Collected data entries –
§
/-- Is the constructor a program instruction (07 to 10), issued by a group? -/
def Instr.isProgram : Instr → Bool
  | .waitrTimeout .. | .pauseEnd .. | .queueStallRelease .. | .semwaitRelease .. | .semwaitPoll .. | .matrixCompletion .. => false
  | .nop .. | .bra .. | .brx .. | .call .. | .callx .. | .ret .. | .loop .. | .exit .. | .waitr .. | .sync .. | .yield ..
  | .pause .. | .brk .. | .trap .. | .tret .. | .emul .. | .iadd .. | .isub .. | .iaddc .. | .ineg .. | .iabs .. | .imin ..
  | .imax .. | .imul .. | .imulh .. | .imad .. | .imadw .. | .idiv .. | .irem .. | .isad .. | .iscadd .. | .idp4 ..
  | .iaddi .. | .imuli .. | .and .. | .or .. | .xor .. | .andn .. | .orn .. | .not .. | .shl .. | .shr .. | .sar .. | .rot ..
  | .fshl .. | .bfx .. | .bfi .. | .popc .. | .clz .. | .ctz .. | .brev .. | .prmt .. | .icmp .. | .plut .. | .pick .. | .lopi ..
  | .mov .. | .movi .. | .movs .. | .movp .. | .rdreg .. | .wrreg .. | .cvtf .. | .cvtfi .. | .cvtif .. | .pack .. | .unpack ..
  | .rdmode .. | .wrmode .. | .rdsc .. | .wrsc .. | .addrg .. | .fadd .. | .fsub .. | .fmul .. | .ffma .. | .fmin .. | .fmax ..
  | .fminm .. | .fmaxm .. | .fabs .. | .fneg .. | .fcpys .. | .fcmp .. | .fclass .. | .frint .. | .fdiv .. | .fsqrt .. | .frcp ..
  | .frsq .. | .fscale .. | .fdot2 .. | .fex2 .. | .flg2 .. | .fsinp .. | .fcosp .. | .ftanh .. | .fsigm .. | .hmov .. | .shfl ..
  | .rdlane .. | .wrlane .. | .vote .. | .matchl .. | .redux .. | .fredux .. | .scan .. | .fscan .. | .elect .. | .regroup ..
  | .ld .. | .st .. | .lds .. | .sts .. | .ldt .. | .stt .. | .put .. | .pref .. | .lease .. | .szero .. | .atom .. | .atomf ..
  | .xchg .. | .cas .. | .red .. | .redf .. | .backoff .. | .fence .. | .bar .. | .bararr .. | .sstep .. | .sstarr .. | .sstwait ..
  | .qstat .. | .semsig .. | .semwait .. | .mma .. | .mmas .. | .mmasp .. | .mzero .. | .mwait .. | .mfence .. | .cpchain ..
  | .cpwait .. | .cptest .. | .launch .. | .gettime .. | .perfrd .. | .trace .. => true
  | _ => false

/-- Is the constructor a copy-chain entry (04)? -/
def Instr.isEntry : Instr → Bool
  | .chainCopy1d .. | .chainCopy2d .. | .chainGather .. | .chainScatter .. | .chainFill .. | .chainLoop .. | .ifsem ..
  | .chainSignal .. | .chainEnd => true
  | _ => false

/-- Is the constructor a queue command (11)? -/
def Instr.isCommand : Instr → Bool
  | .cmdLaunch .. | .cmdWait .. | .cmdSignal .. | .replace .. | .cmdFence | .cmdBarrier .. => true
  | _ => false

end Sys2Proof
end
§
Goal of the exercise – Gather up, from the records above, each line where the word "Bool" appears.

Reply to the task –
def Instr.isProgram : Instr → Bool
def Instr.isEntry : Instr → Bool
def Instr.isCommand : Instr → Bool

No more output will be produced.